▽

@[simp] theorem State.storeComponent_control (s : State) (v : Byte) : (s.storeComponent v).control = s.control := rfl
@[simp] theorem State.storeComponent_monitor (s : State) (v : Byte) : (s.storeComponent v).monitor = s.monitor := rfl
@[simp] theorem State.storeComponent_engine (s : State) (v : Byte) : (s.storeComponent v).engine = s.engine := rfl
@[simp] theorem State.storeComponent_feeder (s : State) (v : Byte) : (s.storeComponent v).feeder = s.feeder := rfl
@[simp] theorem State.storeComponent_capture (s : State) (v : Byte) : (s.storeComponent v).capture = s.capture := rfl
@[simp] theorem State.storeComponent_jobs (s : State) (v : Byte) : (s.storeComponent v).jobs = s.jobs := rfl
@[simp] theorem State.storeComponent_port (s : State) (v : Byte) : (s.storeComponent v).port = s.port := rfl
@[simp] theorem State.storeComponent_post (s : State) (v : Byte) : (s.storeComponent v).post = s.post := rfl
@[simp] theorem State.storeComponent_mem (s : State) (v : Byte) : (s.storeComponent v).mem = s.mem := rfl
@[simp] theorem State.storeComponent_pending (s : State) (v : Byte) : (s.storeComponent v).pending = s.pending := rfl

@[simp] theorem State.unmarkPending_control (s : State) : (s.unmarkPending).control = s.control := rfl
@[simp] theorem State.unmarkPending_monitor (s : State) : (s.unmarkPending).monitor = s.monitor := rfl
@[simp] theorem State.unmarkPending_engine (s : State) : (s.unmarkPending).engine = s.engine := rfl
@[simp] theorem State.unmarkPending_feeder (s : State) : (s.unmarkPending).feeder = s.feeder := rfl
@[simp] theorem State.unmarkPending_capture (s : State) : (s.unmarkPending).capture = s.capture := rfl
@[simp] theorem State.unmarkPending_jobs (s : State) : (s.unmarkPending).jobs = s.jobs := rfl
@[simp] theorem State.unmarkPending_port (s : State) : (s.unmarkPending).port = s.port := rfl
@[simp] theorem State.unmarkPending_post (s : State) : (s.unmarkPending).post = s.post := rfl
@[simp] theorem State.unmarkPending_mem (s : State) : (s.unmarkPending).mem = s.mem := rfl
@[simp] theorem State.unmarkPending_pending (s : State) : (s.unmarkPending).pending = s.pending := rfl

@[simp] theorem State.dropAnnouncement_intake (s : State) (a : Announcement) : (s.dropAnnouncement a).intake = s.intake := rfl
@[simp] theorem State.dropAnnouncement_monitor (s : State) (a : Announcement) : (s.dropAnnouncement a).monitor = s.monitor := rfl
@[simp] theorem State.dropAnnouncement_engine (s : State) (a : Announcement) : (s.dropAnnouncement a).engine = s.engine := rfl
@[simp] theorem State.dropAnnouncement_feeder (s : State) (a : Announcement) : (s.dropAnnouncement a).feeder = s.feeder := rfl
@[simp] theorem State.dropAnnouncement_capture (s : State) (a : Announcement) : (s.dropAnnouncement a).capture = s.capture := rfl
@[simp] theorem State.dropAnnouncement_jobs (s : State) (a : Announcement) : (s.dropAnnouncement a).jobs = s.jobs := rfl
@[simp] theorem State.dropAnnouncement_port (s : State) (a : Announcement) : (s.dropAnnouncement a).port = s.port := rfl
@[simp] theorem State.dropAnnouncement_post (s : State) (a : Announcement) : (s.dropAnnouncement a).post = s.post := rfl
@[simp] theorem State.dropAnnouncement_mem (s : State) (a : Announcement) : (s.dropAnnouncement a).mem = s.mem := rfl
@[simp] theorem State.dropAnnouncement_pending (s : State) (a : Announcement) : (s.dropAnnouncement a).pending = s.pending := rfl

@[simp] theorem State.clearControl_control (s : State) : (s.clearControl).control = s.control := rfl
@[simp] theorem State.clearControl_intake (s : State) : (s.clearControl).intake = s.intake := rfl
@[simp] theorem State.clearControl_monitor (s : State) : (s.clearControl).monitor = s.monitor := rfl
@[simp] theorem State.clearControl_engine (s : State) : (s.clearControl).engine = s.engine := rfl
@[simp] theorem State.clearControl_feeder (s : State) : (s.clearControl).feeder = s.feeder := rfl
@[simp] theorem State.clearControl_capture (s : State) : (s.clearControl).capture = s.capture := rfl
@[simp] theorem State.clearControl_jobs (s : State) : (s.clearControl).jobs = s.jobs := rfl
@[simp] theorem State.clearControl_post (s : State) : (s.clearControl).post = s.post := rfl
@[simp] theorem State.clearControl_pending (s : State) : (s.clearControl).pending = s.pending := rfl

@[simp] theorem State.setViews_control (s : State) (m : Mode) : (s.setViews m).control = s.control := rfl
@[simp] theorem State.setViews_engine (s : State) (m : Mode) : (s.setViews m).engine = s.engine := rfl
@[simp] theorem State.setViews_port (s : State) (m : Mode) : (s.setViews m).port = s.port := rfl
@[simp] theorem State.setViews_post (s : State) (m : Mode) : (s.setViews m).post = s.post := rfl
@[simp] theorem State.setViews_mem (s : State) (m : Mode) : (s.setViews m).mem = s.mem := rfl
@[simp] theorem State.setViews_pending (s : State) (m : Mode) : (s.setViews m).pending = s.pending := rfl

@[simp] theorem State.keepInHand_control (s : State) (w : Word) : (s.keepInHand w).control = s.control := rfl
@[simp] theorem State.keepInHand_intake (s : State) (w : Word) : (s.keepInHand w).intake = s.intake := rfl
@[simp] theorem State.keepInHand_monitor (s : State) (w : Word) : (s.keepInHand w).monitor = s.monitor := rfl
@[simp] theorem State.keepInHand_engine (s : State) (w : Word) : (s.keepInHand w).engine = s.engine := rfl
@[simp] theorem State.keepInHand_feeder (s : State) (w : Word) : (s.keepInHand w).feeder = s.feeder := rfl
@[simp] theorem State.keepInHand_capture (s : State) (w : Word) : (s.keepInHand w).capture = s.capture := rfl
@[simp] theorem State.keepInHand_jobs (s : State) (w : Word) : (s.keepInHand w).jobs = s.jobs := rfl
@[simp] theorem State.keepInHand_port (s : State) (w : Word) : (s.keepInHand w).port = s.port := rfl
@[simp] theorem State.keepInHand_mem (s : State) (w : Word) : (s.keepInHand w).mem = s.mem := rfl
@[simp] theorem State.keepInHand_pending (s : State) (w : Word) : (s.keepInHand w).pending = s.pending := rfl

@[simp] theorem State.leaveHand_control (s : State) : s.leaveHand.control = s.control := rfl
@[simp] theorem State.leaveHand_intake (s : State) : s.leaveHand.intake = s.intake := rfl
@[simp] theorem State.leaveHand_monitor (s : State) : s.leaveHand.monitor = s.monitor := rfl
@[simp] theorem State.leaveHand_engine (s : State) : s.leaveHand.engine = s.engine := rfl
@[simp] theorem State.leaveHand_feeder (s : State) : s.leaveHand.feeder = s.feeder := rfl
@[simp] theorem State.leaveHand_capture (s : State) : s.leaveHand.capture = s.capture := rfl
@[simp] theorem State.leaveHand_jobs (s : State) : s.leaveHand.jobs = s.jobs := rfl
@[simp] theorem State.leaveHand_port (s : State) : s.leaveHand.port = s.port := rfl
@[simp] theorem State.leaveHand_mem (s : State) : s.leaveHand.mem = s.mem := rfl
@[simp] theorem State.leaveHand_pending (s : State) : s.leaveHand.pending = s.pending := rfl

@[simp] theorem State.keepInHand_inHand (s : State) (w : Word) : (s.keepInHand w).post.inHand = some w := rfl
@[simp] theorem State.leaveHand_inHand (s : State) : s.leaveHand.post.inHand = none := rfl
@[simp] theorem State.keepInHand_fifo (s : State) (w : Word) : (s.keepInHand w).post.fifo = s.post.fifo := rfl
@[simp] theorem State.leaveHand_fifo (s : State) : s.leaveHand.post.fifo = s.post.fifo := rfl

end Sys2Proof.Machine
end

△

**EXERCISE AIM:** Repeat all the lines above, keeping them exactly as they are.

**SOLVED EXERCISE:**
@[simp] theorem State.storeComponent_control (s : State) (v : Byte) : (s.storeComponent v).control = s.control := rfl
@[simp] theorem State.storeComponent_monitor (s : State) (v : Byte) : (s.storeComponent v).monitor = s.monitor := rfl
@[simp] theorem State.storeComponent_engine (s : State) (v : Byte) : (s.storeComponent v).engine = s.engine := rfl
@[simp] theorem State.storeComponent_feeder (s : State) (v : Byte) : (s.storeComponent v).feeder = s.feeder := rfl
@[simp] theorem State.storeComponent_capture (s : State) (v : Byte) : (s.storeComponent v).capture = s.capture := rfl
@[simp] theorem State.storeComponent_jobs (s : State) (v : Byte) : (s.storeComponent v).jobs = s.jobs := rfl
@[simp] theorem State.storeComponent_port (s : State) (v : Byte) : (s.storeComponent v).port = s.port := rfl
@[simp] theorem State.storeComponent_post (s : State) (v : Byte) : (s.storeComponent v).post = s.post := rfl
@[simp] theorem State.storeComponent_mem (s : State) (v : Byte) : (s.storeComponent v).mem = s.mem := rfl
@[simp] theorem State.storeComponent_pending (s : State) (v : Byte) : (s.storeComponent v).pending = s.pending := rfl

@[simp] theorem State.unmarkPending_control (s : State) : (s.unmarkPending).control = s.control := rfl
@[simp] theorem State.unmarkPending_monitor (s : State) : (s.unmarkPending).monitor = s.monitor := rfl
@[simp] theorem State.unmarkPending_engine (s : State) : (s.unmarkPending).engine = s.engine := rfl
@[simp] theorem State.unmarkPending_feeder (s : State) : (s.unmarkPending).feeder = s.feeder := rfl
@[simp] theorem State.unmarkPending_capture (s : State) : (s.unmarkPending).capture = s.capture := rfl
@[simp] theorem State.unmarkPending_jobs (s : State) : (s.unmarkPending).jobs = s.jobs := rfl
@[simp] theorem State.unmarkPending_port (s : State) : (s.unmarkPending).port = s.port := rfl
@[simp] theorem State.unmarkPending_post (s : State) : (s.unmarkPending).post = s.post := rfl
@[simp] theorem State.unmarkPending_mem (s : State) : (s.unmarkPending).mem = s.mem := rfl
@[simp] theorem State.unmarkPending_pending (s : State) : (s.unmarkPending).pending = s.pending := rfl

@[simp] theorem State.dropAnnouncement_intake (s : State) (a : Announcement) : (s.dropAnnouncement a).intake = s.intake := rfl
@[simp] theorem State.dropAnnouncement_monitor (s : State) (a : Announcement) : (s.dropAnnouncement a).monitor = s.monitor := rfl
@[simp] theorem State.dropAnnouncement_engine (s : State) (a : Announcement) : (s.dropAnnouncement a).engine = s.engine := rfl
@[simp] theorem State.dropAnnouncement_feeder (s : State) (a : Announcement) : (s.dropAnnouncement a).feeder = s.feeder := rfl
@[simp] theorem State.dropAnnouncement_capture (s : State) (a : Announcement) : (s.dropAnnouncement a).capture = s.capture := rfl
@[simp] theorem State.dropAnnouncement_jobs (s : State) (a : Announcement) : (s.dropAnnouncement a).jobs = s.jobs := rfl
@[simp] theorem State.dropAnnouncement_port (s : State) (a : Announcement) : (s.dropAnnouncement a).port = s.port := rfl
@[simp] theorem State.dropAnnouncement_post (s : State) (a : Announcement) : (s.dropAnnouncement a).post = s.post := rfl
@[simp] theorem State.dropAnnouncement_mem (s : State) (a : Announcement) : (s.dropAnnouncement a).mem = s.mem := rfl
@[simp] theorem State.dropAnnouncement_pending (s : State) (a : Announcement) : (s.dropAnnouncement a).pending = s.pending := rfl

@[simp] theorem State.clearControl_control (s : State) : (s.clearControl).control = s.control := rfl
@[simp] theorem State.clearControl_intake (s : State) : (s.clearControl).intake = s.intake := rfl
@[simp] theorem State.clearControl_monitor (s : State) : (s.clearControl).monitor = s.monitor := rfl
@[simp] theorem State.clearControl_engine (s : State) : (s.clearControl).engine = s.engine := rfl
@[simp] theorem State.clearControl_feeder (s : State) : (s.clearControl).feeder = s.feeder := rfl
@[simp] theorem State.clearControl_capture (s : State) : (s.clearControl).capture = s.capture := rfl
@[simp] theorem State.clearControl_jobs (s : State) : (s.clearControl).jobs = s.jobs := rfl
@[simp] theorem State.clearControl_post (s : State) : (s.clearControl).post = s.post := rfl
@[simp] theorem State.clearControl_pending (s : State) : (s.clearControl).pending = s.pending := rfl

@[simp] theorem State.setViews_control (s : State) (m : Mode) : (s.setViews m).control = s.control := rfl
@[simp] theorem State.setViews_engine (s : State) (m : Mode) : (s.setViews m).engine = s.engine := rfl
@[simp] theorem State.setViews_port (s : State) (m : Mode) : (s.setViews m).port = s.port := rfl
@[simp] theorem State.setViews_post (s : State) (m : Mode) : (s.setViews m).post = s.post := rfl
@[simp] theorem State.setViews_mem (s : State) (m : Mode) : (s.setViews m).mem = s.mem := rfl
@[simp] theorem State.setViews_pending (s : State) (m : Mode) : (s.setViews m).pending = s.pending := rfl

@[simp] theorem State.keepInHand_control (s : State) (w : Word) : (s.keepInHand w).control = s.control := rfl
@[simp] theorem State.keepInHand_intake (s : State) (w : Word) : (s.keepInHand w).intake = s.intake := rfl
@[simp] theorem State.keepInHand_monitor (s : State) (w : Word) : (s.keepInHand w).monitor = s.monitor := rfl
@[simp] theorem State.keepInHand_engine (s : State) (w : Word) : (s.keepInHand w).engine = s.engine := rfl
@[simp] theorem State.keepInHand_feeder (s : State) (w : Word) : (s.keepInHand w).feeder = s.feeder := rfl
@[simp] theorem State.keepInHand_capture (s : State) (w : Word) : (s.keepInHand w).capture = s.capture := rfl
@[simp] theorem State.keepInHand_jobs (s : State) (w : Word) : (s.keepInHand w).jobs = s.jobs := rfl
@[simp] theorem State.keepInHand_port (s : State) (w : Word) : (s.keepInHand w).port = s.port := rfl
@[simp] theorem State.keepInHand_mem (s : State) (w : Word) : (s.keepInHand w).mem = s.mem := rfl
@[simp] theorem State.keepInHand_pending (s : State) (w : Word) : (s.keepInHand w).pending = s.pending := rfl

@[simp] theorem State.leaveHand_control (s : State) : s.leaveHand.control = s.control := rfl
@[simp] theorem State.leaveHand_intake (s : State) : s.leaveHand.intake = s.intake := rfl
@[simp] theorem State.leaveHand_monitor (s : State) : s.leaveHand.monitor = s.monitor := rfl
@[simp] theorem State.leaveHand_engine (s : State) : s.leaveHand.engine = s.engine := rfl
@[simp] theorem State.leaveHand_feeder (s : State) : s.leaveHand.feeder = s.feeder := rfl
@[simp] theorem State.leaveHand_capture (s : State) : s.leaveHand.capture = s.capture := rfl
@[simp] theorem State.leaveHand_jobs (s : State) : s.leaveHand.jobs = s.jobs := rfl
@[simp] theorem State.leaveHand_port (s : State) : s.leaveHand.port = s.port := rfl
@[simp] theorem State.leaveHand_mem (s : State) : s.leaveHand.mem = s.mem := rfl
@[simp] theorem State.leaveHand_pending (s : State) : s.leaveHand.pending = s.pending := rfl

@[simp] theorem State.keepInHand_inHand (s : State) (w : Word) : (s.keepInHand w).post.inHand = some w := rfl
@[simp] theorem State.leaveHand_inHand (s : State) : s.leaveHand.post.inHand = none := rfl
@[simp] theorem State.keepInHand_fifo (s : State) (w : Word) : (s.keepInHand w).post.fifo = s.post.fifo := rfl
@[simp] theorem State.leaveHand_fifo (s : State) : s.leaveHand.post.fifo = s.post.fifo := rfl

end Sys2Proof.Machine
end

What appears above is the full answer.